Extract the line that contains "in integers -/" and every line after it to the end of the records below, exactly as written and nothing else.
------ SUPPLIED DATA ------
/-- The carry into bit i of a sum with a complement is the absence of a borrow into bit i. -/
theorem carry_not (hi : i ≤ w) :
    BitVec.carry i x (~~~y) (!c) = !decide (x.toNat % 2 ^ i < y.toNat % 2 ^ i + c.toNat) := by
  have complement : (~~~y).toNat % 2 ^ i = 2 ^ i - 1 - y.toNat % 2 ^ i := by
    rw [← BitVec.toNat_setWidth, ← BitVec.toNat_setWidth, BitVec.setWidth_not hi, BitVec.toNat_not]
  have := Nat.mod_lt y.toNat (Nat.two_pow_pos i)
  rw [BitVec.carry, complement, ← decide_not, decide_eq_decide]
  cases c <;> simp only [Bool.not_false, Bool.not_true, Bool.toNat_true, Bool.toNat_false] <;> omega

/-- `BitVec.getLsbD_add_add_bool` for a difference: the last bit is the borrow into bit i. -/
theorem getLsbD_sub_sub_bool (hi : i < w) : (x - y - (BitVec.ofBool c).setWidth w).getLsbD i =
    (x.getLsbD i ^^ (y.getLsbD i ^^ decide (x.toNat % 2 ^ i < y.toNat % 2 ^ i + c.toNat))) := by
  rw [sub_sub_ofBool, BitVec.getLsbD_add_add_bool hi, carry_not x y c hi.le, BitVec.getLsbD_not]
  simp [hi]

theorem setWidth_sub_sub_bool {v : Nat} (hv : v ≤ w) : (x - y - (BitVec.ofBool c).setWidth w).setWidth v =
    x.setWidth v - y.setWidth v - (BitVec.ofBool c).setWidth v := by
  rw [sub_sub_ofBool, sub_sub_ofBool, BitVec.setWidth_add _ _ hv, BitVec.setWidth_add _ _ hv, BitVec.setWidth_not hv,
    BitVec.setWidth_setWidth_of_le _ hv]

end

/-! ### The helpers in words -/

section
variable (a b : Byte) (cin : Bool)

theorem add8_res : (add8 a b cin).res = a + b + (BitVec.ofBool cin).setWidth 8 := by
  apply BitVec.eq_of_toNat_eq
  cases cin <;> simp [add8, Nat.add_assoc]

theorem sub8_res : (sub8 a b cin).res = a - b - (BitVec.ofBool cin).setWidth 8 := by
  cases cin <;> simp [sub8, Int.sub_eq_add_neg, BitVec.ofInt_add, BitVec.ofInt_neg, BitVec.sub_eq_add_neg]

theorem sub8_res_eq_ofNat : (sub8 a b cin).res = BitVec.ofNat 8 (a.toNat + 512 - b.toNat - cin.toNat) := by
  have := cin.toNat_le
  rw [sub8_res]
  apply BitVec.eq_of_toNat_eq
  simp only [BitVec.toNat_sub, BitVec.toNat_setWidth, BitVec.toNat_ofBool, BitVec.toNat_ofNat]
  omega

end

/-! ### The helpers against bit analysis -/

/-- A sum or difference bit, xored with both operand bits, is the carry or borrow into that bit. -/
theorem xor_xor_cancel (p q r : Bool) : ((p ^^ q) ^^ (p ^^ (q ^^ r))) = r := by revert p q r; decide

theorem toNat_nineBits_mod (a : Byte) : (a.setWidth 9).toNat % 2 ^ 8 = a.toNat := by
  rw [BitVec.toNat_setWidth_of_le (by decide), Nat.mod_eq_of_lt a.isLt]

theorem nineBits_getLsbD_eight (a : Byte) : (a.setWidth 9).getLsbD 8 = false := by
  rw [BitVec.getLsbD_setWidth, BitVec.getLsbD_of_ge a 8 (le_refl 8), Bool.and_false]

/-- Settles O38: the bits of the sum are the operands' bits and the carries, by `BitVec.getLsbD_add_add_bool`. -/
theorem addHelperMatchesBits : Obligations.AddHelperMatchesBits := by
  unfold Obligations.AddHelperMatchesBits
  refine ⟨fun a b cin => ?_, by decide, by decide⟩
  intro r sum
  have res : r.res = sum.extractLsb' 0 8 := by
    rw [← BitVec.setWidth_eq_extractLsb' (by decide), BitVec.setWidth_add _ _ (by decide),
      BitVec.setWidth_add _ _ (by decide)]
    simpa using add8_res a b cin
  have carry : r.c = sum.getLsbD 8 := by
    rw [BitVec.getLsbD_add_add_bool (by decide), nineBits_getLsbD_eight, nineBits_getLsbD_eight, Bool.false_xor,
      Bool.false_xor, BitVec.carry, toNat_nineBits_mod, toNat_nineBits_mod]
    rfl
  have half : r.h = (a ^^^ b ^^^ r.res).getLsbD 4 := by
    rw [BitVec.getLsbD_xor, BitVec.getLsbD_xor, add8_res, BitVec.getLsbD_add_add_bool (by decide), xor_xor_cancel]
    rfl
  have nibbles : r.h = decide ((a.extractLsb' 0 4).toNat + (b.extractLsb' 0 4).toNat + cin.toNat > 0xF) := by
    rw [BitVec.extractLsb'_toNat, BitVec.extractLsb'_toNat]
    rfl
  exact ⟨BitVec.toNat_ofNat _ 8, nibbles, rfl, res, carry, half⟩

/-- Settles O39: the bits of the difference are the operands' bits and the borrows, by `getLsbD_sub_sub_bool`. -/
theorem subHelperMatchesBits : Obligations.SubHelperMatchesBits := by
  unfold Obligations.SubHelperMatchesBits
  refine ⟨fun a b cin => ?_, by decide, by decide, by decide, by decide⟩
  intro r diff
  have res : r.res = diff.extractLsb' 0 8 := by
    rw [← BitVec.setWidth_eq_extractLsb' (by decide), setWidth_sub_sub_bool _ _ _ (by decide)]
    simpa using sub8_res a b cin
  have borrow : r.c = diff.getLsbD 8 := by
    rw [getLsbD_sub_sub_bool _ _ _ (by decide), nineBits_getLsbD_eight, nineBits_getLsbD_eight, Bool.false_xor,
      Bool.false_xor, toNat_nineBits_mod, toNat_nineBits_mod]
    rfl
  have half : r.h = (a ^^^ b ^^^ r.res).getLsbD 4 := by
    rw [BitVec.getLsbD_xor, BitVec.getLsbD_xor, sub8_res, getLsbD_sub_sub_bool _ _ _ (by decide), xor_xor_cancel]
    rfl
  have nibbles : r.h = decide ((a.extractLsb' 0 4).toNat < (b.extractLsb' 0 4).toNat + cin.toNat) := by
    rw [BitVec.extractLsb'_toNat, BitVec.extractLsb'_toNat]
    rfl
  have integer : (r.res.toNat : Int) = ((a.toNat : Int) - b.toNat - cin.toNat) % 256 := by
    rw [show r.res = BitVec.ofInt 8 ((a.toNat : Int) - b.toNat - cin.toNat) from rfl, BitVec.toNat_ofInt,
      Int.toNat_of_nonneg (Int.emod_nonneg _ (by decide))]
    rfl
  exact ⟨integer, nibbles, rfl, res, borrow, half⟩

end Sys2Proof.Machine
end

section
/-! The accumulator group (`42_alu8.md` section 2): ADD, ADC, SUB, SBC, CP, AND, XOR and OR with a register, the byte at
HL or an immediate (R172 to R195). -/

namespace Sys2Proof.Machine

/-! ### The flags written -/

section
variable {s t : State} (z n h c : Bool)

theorem flagsAre_setFlags (hf : t.regs.f = s.regs.f) : FlagsAre s (t.setFlags z n h c) z n h c where
  z := t.setFlags_fZ z n h c
  n := t.setFlags_fN z n h c
  h := t.setFlags_fH z n h c
  c := t.setFlags_fC z n h c
  low := (packFlags_low t.regs.f z n h c).trans (congrArg (BitVec.extractLsb' 0 4) hf)

theorem onlyRegAndFlags_setFlags {dst : Reg8} (ht : OnlyReg dst s t) : OnlyRegAndFlags dst s (t.setFlags z n h c) where
  others r hr := (t.setFlags_reg z n h c r).trans (ht.others r hr)
  sp := ht.sp
  pc := ht.pc

theorem onlyFlags_setFlags (ht : t.regs = s.regs) : OnlyFlags s (t.setFlags z n h c) where
  regs r := (t.setFlags_reg z n h c r).trans (congrArg (Regs.get · r) ht)
  sp := (t.setFlags_sp z n h c).trans (congrArg Regs.sp ht)
  pc := (t.setFlags_pc z n h c).trans (congrArg Regs.pc ht)

end

/-- A register and the four flags written, and nothing else. -/
theorem setReg_setFlags_effect (s : State) (dst : Reg8) (v : Byte) (z n h c : Bool) :
    ((s.setReg dst v).setFlags z n h c).reg dst = v ∧ FlagsAre s ((s.setReg dst v).setFlags z n h c) z n h c ∧
    OnlyRegAndFlags dst s ((s.setReg dst v).setFlags z n h c) ∧
    StoresNothing s ((s.setReg dst v).setFlags z n h c) :=
  ⟨((s.setReg dst v).setFlags_reg z n h c dst).trans (s.setReg_reg_same dst v),
    flagsAre_setFlags z n h c (s.setReg_f dst v), onlyRegAndFlags_setFlags z n h c (onlyReg_setReg s dst v),
    storesNothing_withRegs s _⟩

/-! ### One meaning for the three operand forms -/

theorem exec_of_aluForm {i : Instr} {s : State} {k : AluOp} {v : Byte} (hi : aluForm i s = some (k, v)) :
    exec i s = aluValue k v s := by
  cases i with
  | addR | addD8 | adcR | adcD8 | subR | subD8 | sbcR | sbcD8 | andR | andD8 | xorR | xorD8 | orR | orD8 | cpR | cpD8 =>
    cases hi
    rfl
  | addHl | adcHl | subHl | sbcHl | andHl | xorHl | orHl | cpHl =>
    obtain ⟨w, hw, hkv⟩ := Option.map_eq_some_iff.mp hi
    cases hkv
    exact withRead_some hw
  | _ => cases hi

/-- What an instruction of the group leaves, from the value of its operation. -/
theorem exec_aluForm_effect {i : Instr} {s : State} {k : AluOp} {v a : Byte} {z n h c : Bool}
    (hi : aluForm i s = some (k, v)) (hr : alu k s.regs.a v s.fC = ⟨a, z, n, h, c⟩) :
    ∃ t, exec i s = .next t ∧ t.regs.a = a ∧ FlagsAre s t z n h c ∧ OnlyRegAndFlags .a s t ∧ StoresNothing s t := by
  refine ⟨accumulate k v s, exec_of_aluForm hi, ?_⟩
  simp only [accumulate, hr]
  exact setReg_setFlags_effect s .a a z n h c

/-! ### The operations in integers -/

theorem ofNat_beq_zero (n : Nat) : (BitVec.ofNat 8 n == 0) = decide (n % 256 = 0) := by
  rw [beq_eq_decide, decide_eq_decide, ← BitVec.toNat_inj]
  rfl

section
variable (a v : Byte) (c : Bool)

theorem alu_adc : alu .adc a v c =
    ⟨BitVec.ofNat 8 (a.toNat + v.toNat + c.toNat), decide ((a.toNat + v.toNat + c.toNat) % 256 = 0), false,
      decide (a.toNat % 16 + v.toNat % 16 + c.toNat > 15), decide (a.toNat + v.toNat + c.toNat > 255)⟩ := by
  rw [← ofNat_beq_zero]
  rfl

theorem alu_sbc : alu .sbc a v c =
    ⟨BitVec.ofNat 8 (a.toNat + 512 - v.toNat - c.toNat), decide ((a.toNat + 512 - v.toNat - c.toNat) % 256 = 0), true,
      decide (a.toNat % 16 < v.toNat % 16 + c.toNat), decide (a.toNat < v.toNat + c.toNat)⟩ := by
  rw [← ofNat_beq_zero, ← sub8_res_eq_ofNat]
  rfl

end

/-- Settles O40: ADD is ADC with no carry in. -/
theorem additions : Obligations.Additions := by
  unfold Obligations.Additions
  intro i s k v cin hi hk
  obtain ⟨c, rfl, hadc⟩ : ∃ c : Bool, cin = c.toNat ∧ alu k s.regs.a v s.fC = alu .adc s.regs.a v c := by
    rcases hk with ⟨rfl, rfl⟩ | ⟨rfl, rfl⟩
    · exact ⟨false, rfl, rfl⟩
    · exact ⟨s.fC, rfl, rfl⟩
  exact exec_aluForm_effect hi (hadc.trans (alu_adc s.regs.a v c))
------
FINAL ANSWER:
/-! ### The operations in integers -/

theorem ofNat_beq_zero (n : Nat) : (BitVec.ofNat 8 n == 0) = decide (n % 256 = 0) := by
  rw [beq_eq_decide, decide_eq_decide, ← BitVec.toNat_inj]
  rfl

section
variable (a v : Byte) (c : Bool)

theorem alu_adc : alu .adc a v c =
    ⟨BitVec.ofNat 8 (a.toNat + v.toNat + c.toNat), decide ((a.toNat + v.toNat + c.toNat) % 256 = 0), false,
      decide (a.toNat % 16 + v.toNat % 16 + c.toNat > 15), decide (a.toNat + v.toNat + c.toNat > 255)⟩ := by
  rw [← ofNat_beq_zero]
  rfl

theorem alu_sbc : alu .sbc a v c =
    ⟨BitVec.ofNat 8 (a.toNat + 512 - v.toNat - c.toNat), decide ((a.toNat + 512 - v.toNat - c.toNat) % 256 = 0), true,
      decide (a.toNat % 16 < v.toNat % 16 + c.toNat), decide (a.toNat < v.toNat + c.toNat)⟩ := by
  rw [← ofNat_beq_zero, ← sub8_res_eq_ofNat]
  rfl

end

/-- Settles O40: ADD is ADC with no carry in. -/
theorem additions : Obligations.Additions := by
  unfold Obligations.Additions
  intro i s k v cin hi hk
  obtain ⟨c, rfl, hadc⟩ : ∃ c : Bool, cin = c.toNat ∧ alu k s.regs.a v s.fC = alu .adc s.regs.a v c := by
    rcases hk with ⟨rfl, rfl⟩ | ⟨rfl, rfl⟩
    · exact ⟨false, rfl, rfl⟩
    · exact ⟨s.fC, rfl, rfl⟩
  exact exec_aluForm_effect hi (hadc.trans (alu_adc s.regs.a v c))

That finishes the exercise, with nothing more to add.